**Directions:** Repeat the records below line by line, exactly, finishing on the line that contains "untyped (R22). -/".

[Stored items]
-- ==== Sys2Proof/Machine/Vector.lean ====
section
/-! DEFINITION. What the vector words share: format tags and their checks (R19 to R22, R134), element positions (R32, R33,
R133), results under a lane mask (R132) and rounding by lane (R135). -/

namespace Sys2Proof.Machine

/-! ### Tags (R19, R133) -/

abbrev tUntyped : BitVec 5 := 0
abbrev tFp32 : BitVec 5 := 1
abbrev tBf16 : BitVec 5 := 2
abbrev tFp16 : BitVec 5 := 3
abbrev tI32 : BitVec 5 := 4
abbrev tI16 : BitVec 5 := 5
abbrev tUi16 : BitVec 5 := 6
abbrev tI8 : BitVec 5 := 7
abbrev tPx12 : BitVec 5 := 8
abbrev tSx : BitVec 5 := 9

/-- Elements per lane of a tag (R32, R133). -/
def perLane (t : BitVec 5) : Nat := if t = tI8 then 4 else if t = tBf16 ∨ t = tFp16 ∨ t = tI16 ∨ t = tUi16 then 2 else 1

/-- The element width of a tag. -/
def elemWidth (t : BitVec 5) : Nat := if t = tPx12 then 12 else 32 / perLane t

/-- The element positions of a tag (R133). -/
def positions (t : BitVec 5) : Nat := if t = tPx12 then 160 else 64 * perLane t

/-- The tag's integers are signed. -/
def tagSigned (t : BitVec 5) : Bool := t = tI32 || t = tI16 || t = tI8

/-- The bits of the element at a position (R32, R33, R133). -/
def elementAt (t : BitVec 5) (d : VData) (pos : Nat) : Nat := field d (elemWidth t * pos) (elemWidth t)

/-- The integer of an element's bits under a tag. -/
def elementInt (t : BitVec 5) (v : Nat) : Int := if tagSigned t then signedOf (elemWidth t) v else (v : Int)

/-! ### Tag checks (R22, R134) -/

/-- The format-tag trap: the tag found, the register that carries it, whether R22 refuses the destination. -/
def tagTrap (i : Instr) (x : CoreState) (r : BitVec 5) (destination : Bool) : Stop :=
  .trap { cause := 2, tval := BitVec.ofNat 64 ((x.v r).tag.toNat + 32 * vPhys x.regs.roff r + 1024 * destination.toNat
    + 2 ^ 32 * slotNum i) }

/-- A source must carry a tag that its operand accepts. -/
def checkTag (i : Instr) (x : CoreState) (r : BitVec 5) (accepts : BitVec 5 → Bool) : Option Stop :=
  if accepts (x.v r).tag then none else some (tagTrap i x r false)

/-- The first check that fails. -/
def firstCheck (l : List (Option Stop)) : Option Stop := l.findSome? id

/-- A write under a mask that is not all ones meets a destination of another tag, not untyped (R22). -/
def checkDest (i : Instr) (x : CoreState) (d : BitVec 5) (mask : BitVec 64) (tag : BitVec 5) : Option Stop :=
  if mask ≠ BitVec.allOnes 64 && (x.v d).tag ≠ tag && (x.v d).tag ≠ tUntyped then some (tagTrap i x d true) else none

/-! ### Results (R75, R132) -/

/-- The vector result of a word: lanes under its mask, its tag, its numerical events; R22 comes after the source checks. -/
def vectorResult (i : Instr) (k : LatClass) (d : BitVec 5) (mask : BitVec 64) (tag : BitVec 5) (value : VData)
    (t : Tally) : Body := fun iss m =>
  match checkDest i iss.standing d mask tag with
  | some e => .error e
  | none => .ok ({ iss with events := iss.events ++ t.events (slotNum i) iss.stream },
      m.modCore iss.core (fun y => pushResult y iss.stream (slotNum i) k (iss.x.destV d) value mask (some tag)))

/-- Checks of sources before a result, in their order. DESIGN CHOICE (log 104): va, then vb, then vd; where va and vb disagree, vb
is the register that TVAL names. -/
def afterChecks (l : List (Option Stop)) (b : Body) : Body := fun iss m =>
  match firstCheck l with
  | some e => .error e
  | none => b iss m

/-- Lanes selected by a mask. -/
def selected (mask : BitVec 64) : List Nat := (List.range 64).filter (fun n => bit mask n)

/-- The mode of FRM for an element of a lane (R38, R40, R135). -/
def laneMode (iss : Issue) (rnd : BitVec 2) (ln e : Nat) : Mode :=
  modeOf rnd iss.x.ctl.frm (hash40 iss.x.ctl.seed iss.core ln e)

/-- A lane of results, elements packed from the least significant end (R32). -/
def packLane (w : Nat) (l : List Nat) : BitVec 32 := BitVec.ofNat 32 (l.foldr (fun v acc => v % 2 ^ w + 2 ^ w * acc) 0)

/-- An element-wise result on every position of a tag: the data and the events of the selected lanes (R60, R133). -/
def mapElements (tag : BitVec 5) (mask : BitVec 64) (f : Nat → Scored) : VData × Tally :=
  let E := perLane tag
  let scored := (selected mask).map (fun n => (n, (List.range E).map (fun e => f (E * n + e))))
  let value := ofLanes (fun n => match scored.find? (fun s => s.1 = n) with
    | some s => packLane (elemWidth tag) (s.2.map (·.bits))
    | none => 0)
  (value, tally (scored.flatMap (fun s => (s.2.mapIdx (fun e r => (r.events, E * s.1 + e))))))

end Sys2Proof.Machine
end

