-- ==== Sys2Proof/Certificates/Slice0/Obligations.lean ====
section
/-! DEFINITION. What is claimed of the model: one proposition for each obligation of OBLIGATIONS.json. -/

open Sys2Proof Sys2Proof.Machine

/-- Integer arithmetic (R90), whole and with its frame. -/
def Obligations.ScalarArithmetic : Prop :=
  ∀ (s : State) (iss : Issue) (g : BitVec 4) (d a b : BitVec 6),
    let A := iss.x.g a
    let B := iss.x.g b
    let n := B.toNat % 64
    Gives (.scAdd g d a b) iss s (toG iss .A d (A + B))
    ∧ Gives (.scSub g d a b) iss s (toG iss .A d (A - B))
    ∧ Gives (.scAnd g d a b) iss s (toG iss .A d (A &&& B))
    ∧ Gives (.scOr g d a b) iss s (toG iss .A d (A ||| B))
    ∧ Gives (.scXor g d a b) iss s (toG iss .A d (A ^^^ B))
    ∧ Gives (.scAndn g d a b) iss s (toG iss .A d (A &&& ~~~B))
    ∧ Gives (.scShl g d a b) iss s (toG iss .A d (A <<< n))
    ∧ Gives (.scShr g d a b) iss s (toG iss .A d (A >>> n))
    ∧ Gives (.scSra g d a b) iss s (toG iss .A d (A.sshiftRight n))
    ∧ Gives (.scMin g d a b) iss s (toG iss .A d (if A.toInt ≤ B.toInt then A else B))
    ∧ Gives (.scMax g d a b) iss s (toG iss .A d (if A.toInt ≤ B.toInt then B else A))
    ∧ Gives (.scMinu g d a b) iss s (toG iss .A d (if A.toNat ≤ B.toNat then A else B))
    ∧ Gives (.scMaxu g d a b) iss s (toG iss .A d (if A.toNat ≤ B.toNat then B else A))
    ∧ ∀ w : SlotWord, bits w.toNat 22 6 = 1 → bits w.toNat 0 4 = 15 → badWord .sc w

/-- BitFieldExtract and BitFieldInsert (R91). -/
def Obligations.BitFieldsBitByBit : Prop :=
  ∀ (s : State) (iss : Issue) (g : BitVec 4) (d a b : BitVec 6),
    let A := iss.x.g a
    let B := iss.x.g b
    let D := iss.x.g d
    let pos := B.toNat % 64
    let wid := B.toNat / 256 % 64 + 1
    (Takes (.scBfx g d a b) iss s → ∃ v : Dword,
      exec (.scBfx g d a b) s = onCore s iss (toG iss .A d v)
      ∧ ∀ n, n < 64 → v.getLsbD n =
          if n < wid then A.getLsbD (pos + n)
          else B.getLsbD 15 && decide (pos + wid ≤ 64) && A.getLsbD (pos + wid - 1))
    ∧ (Takes (.scBfi g d a b) iss s → ∃ v : Dword,
      exec (.scBfi g d a b) s = onCore s iss (toG iss .A d v)
      ∧ ∀ n, n < 64 → v.getLsbD n = if pos ≤ n ∧ n < pos + wid then A.getLsbD (n - pos) else D.getLsbD n)

/-- Counts and extensions (R92). -/
def Obligations.CountsAndExtensions : Prop :=
  ∀ (s : State) (iss : Issue) (g : BitVec 4) (d a : BitVec 6),
    let A := iss.x.g a
    (Takes (.scClz g d a) iss s → ∃ n : Nat, n ≤ 64
      ∧ exec (.scClz g d a) s = onCore s iss (toG iss .A d (BitVec.ofNat 64 n))
      ∧ (n = 64 ↔ A = 0) ∧ (n < 64 → 2 ^ (63 - n) ≤ A.toNat ∧ A.toNat < 2 ^ (64 - n)))
    ∧ (Takes (.scCtz g d a) iss s → ∃ n : Nat, n ≤ 64
      ∧ exec (.scCtz g d a) s = onCore s iss (toG iss .A d (BitVec.ofNat 64 n))
      ∧ (n = 64 ↔ A = 0) ∧ (n < 64 → A.getLsbD n = true) ∧ ∀ k, k < n → A.getLsbD k = false)
    ∧ (Takes (.scPopc g d a) iss s →
      exec (.scPopc g d a) s = onCore s iss (toG iss .A d (BitVec.ofNat 64 (((List.range 64).map (fun n => (A.getLsbD n).toNat)).sum))))
    ∧ Gives (.scSextB g d a) iss s (toG iss .A d ((A.setWidth 8).signExtend 64))
    ∧ Gives (.scSextH g d a) iss s (toG iss .A d ((A.setWidth 16).signExtend 64))
    ∧ Gives (.scSextW g d a) iss s (toG iss .A d ((A.setWidth 32).signExtend 64))
    ∧ Gives (.scZextB g d a) iss s (toG iss .A d ((A.setWidth 8).setWidth 64))
    ∧ Gives (.scZextH g d a) iss s (toG iss .A d ((A.setWidth 16).setWidth 64))
    ∧ Gives (.scZextW g d a) iss s (toG iss .A d ((A.setWidth 32).setWidth 64))
    ∧ ∀ w : SlotWord, bits w.toNat 22 6 = 2 → 9 ≤ bits w.toNat 0 4 ∨ bits w.toNat 4 6 ≠ 0 → badWord .sc w
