-- ==== Sys2Proof/Laws/State.lean ====
section
/-! SUPPORT. What each update of the state leaves and what it changes: one lemma per field per update. -/

namespace Sys2Proof.Machine

/-! ### Updates of the module -/

@[simp] theorem Mach.setCore_vclk (m : Mach) (c : Nat) (x : CoreState) : (m.setCore c x).vclk = m.vclk := rfl
@[simp] theorem Mach.setCore_mem (m : Mach) (c : Nat) (x : CoreState) : (m.setCore c x).mem = m.mem := rfl
@[simp] theorem Mach.setCore_clusters (m : Mach) (c : Nat) (x : CoreState) : (m.setCore c x).clusters = m.clusters := rfl
@[simp] theorem Mach.setCore_dies (m : Mach) (c : Nat) (x : CoreState) : (m.setCore c x).dies = m.dies := rfl
@[simp] theorem Mach.setCore_comps (m : Mach) (c : Nat) (x : CoreState) : (m.setCore c x).comps = m.comps := rfl
@[simp] theorem Mach.setCore_homes (m : Mach) (c : Nat) (x : CoreState) : (m.setCore c x).homes = m.homes := rfl
@[simp] theorem Mach.setCore_bounds (m : Mach) (c : Nat) (x : CoreState) : (m.setCore c x).bounds = m.bounds := rfl
@[simp] theorem Mach.setCore_msgs (m : Mach) (c : Nat) (x : CoreState) : (m.setCore c x).msgs = m.msgs := rfl
@[simp] theorem Mach.setCore_recent (m : Mach) (c : Nat) (x : CoreState) : (m.setCore c x).recent = m.recent := rfl
@[simp] theorem Mach.setCore_fw (m : Mach) (c : Nat) (x : CoreState) : (m.setCore c x).fw = m.fw := rfl
@[simp] theorem Mach.setCore_fleet (m : Mach) (c : Nat) (x : CoreState) : (m.setCore c x).fleet = m.fleet := rfl
@[simp] theorem Mach.setCore_fresh (m : Mach) (c : Nat) (x : CoreState) : (m.setCore c x).fresh = m.fresh := rfl

@[simp] theorem Mach.modCore_vclk (m : Mach) (c : Nat) (f : CoreState → CoreState) : (m.modCore c f).vclk = m.vclk := rfl
@[simp] theorem Mach.modCore_mem (m : Mach) (c : Nat) (f : CoreState → CoreState) : (m.modCore c f).mem = m.mem := rfl
@[simp] theorem Mach.modCore_clusters (m : Mach) (c : Nat) (f : CoreState → CoreState) : (m.modCore c f).clusters = m.clusters := rfl
@[simp] theorem Mach.modCore_dies (m : Mach) (c : Nat) (f : CoreState → CoreState) : (m.modCore c f).dies = m.dies := rfl
@[simp] theorem Mach.modCore_comps (m : Mach) (c : Nat) (f : CoreState → CoreState) : (m.modCore c f).comps = m.comps := rfl
@[simp] theorem Mach.modCore_homes (m : Mach) (c : Nat) (f : CoreState → CoreState) : (m.modCore c f).homes = m.homes := rfl
@[simp] theorem Mach.modCore_bounds (m : Mach) (c : Nat) (f : CoreState → CoreState) : (m.modCore c f).bounds = m.bounds := rfl
@[simp] theorem Mach.modCore_msgs (m : Mach) (c : Nat) (f : CoreState → CoreState) : (m.modCore c f).msgs = m.msgs := rfl
@[simp] theorem Mach.modCore_recent (m : Mach) (c : Nat) (f : CoreState → CoreState) : (m.modCore c f).recent = m.recent := rfl
@[simp] theorem Mach.modCore_fw (m : Mach) (c : Nat) (f : CoreState → CoreState) : (m.modCore c f).fw = m.fw := rfl
@[simp] theorem Mach.modCore_fleet (m : Mach) (c : Nat) (f : CoreState → CoreState) : (m.modCore c f).fleet = m.fleet := rfl
@[simp] theorem Mach.modCore_fresh (m : Mach) (c : Nat) (f : CoreState → CoreState) : (m.modCore c f).fresh = m.fresh := rfl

**Solution for this problem:**
-- ==== Sys2Proof/Machine/Vector.lean ====
section
/-! DEFINITION. What the vector words share: format tags and their checks (R19 to R22, R134), element positions (R32, R33,
R133), results under a lane mask (R132) and rounding by lane (R135). -/

namespace Sys2Proof.Machine

/-! ### Tags (R19, R133) -/

abbrev tUntyped : BitVec 5 := 0
abbrev tFp32 : BitVec 5 := 1
abbrev tBf16 : BitVec 5 := 2
abbrev tFp16 : BitVec 5 := 3
abbrev tI32 : BitVec 5 := 4
abbrev tI16 : BitVec 5 := 5
abbrev tUi16 : BitVec 5 := 6
abbrev tI8 : BitVec 5 := 7
abbrev tPx12 : BitVec 5 := 8
abbrev tSx : BitVec 5 := 9

/-- Elements per lane of a tag (R32, R133). -/
def perLane (t : BitVec 5) : Nat := if t = tI8 then 4 else if t = tBf16 ∨ t = tFp16 ∨ t = tI16 ∨ t = tUi16 then 2 else 1

/-- The element width of a tag. -/
def elemWidth (t : BitVec 5) : Nat := if t = tPx12 then 12 else 32 / perLane t

/-- The element positions of a tag (R133). -/
def positions (t : BitVec 5) : Nat := if t = tPx12 then 160 else 64 * perLane t

/-- The tag's integers are signed. -/
def tagSigned (t : BitVec 5) : Bool := t = tI32 || t = tI16 || t = tI8

/-- The bits of the element at a position (R32, R33, R133). -/
def elementAt (t : BitVec 5) (d : VData) (pos : Nat) : Nat := field d (elemWidth t * pos) (elemWidth t)

/-- The integer of an element's bits under a tag. -/
def elementInt (t : BitVec 5) (v : Nat) : Int := if tagSigned t then signedOf (elemWidth t) v else (v : Int)

/-! ### Tag checks (R22, R134) -/

/-- The format-tag trap: the tag found, the register that carries it, whether R22 refuses the destination. -/
def tagTrap (i : Instr) (x : CoreState) (r : BitVec 5) (destination : Bool) : Stop :=
  .trap { cause := 2, tval := BitVec.ofNat 64 ((x.v r).tag.toNat + 32 * vPhys x.regs.roff r + 1024 * destination.toNat
    + 2 ^ 32 * slotNum i) }

/-- A source must carry a tag that its operand accepts. -/
def checkTag (i : Instr) (x : CoreState) (r : BitVec 5) (accepts : BitVec 5 → Bool) : Option Stop :=
  if accepts (x.v r).tag then none else some (tagTrap i x r false)

/-- The first check that fails. -/
def firstCheck (l : List (Option Stop)) : Option Stop := l.findSome? id

/-- A write under a mask that is not all ones meets a destination of another tag, not untyped (R22). -/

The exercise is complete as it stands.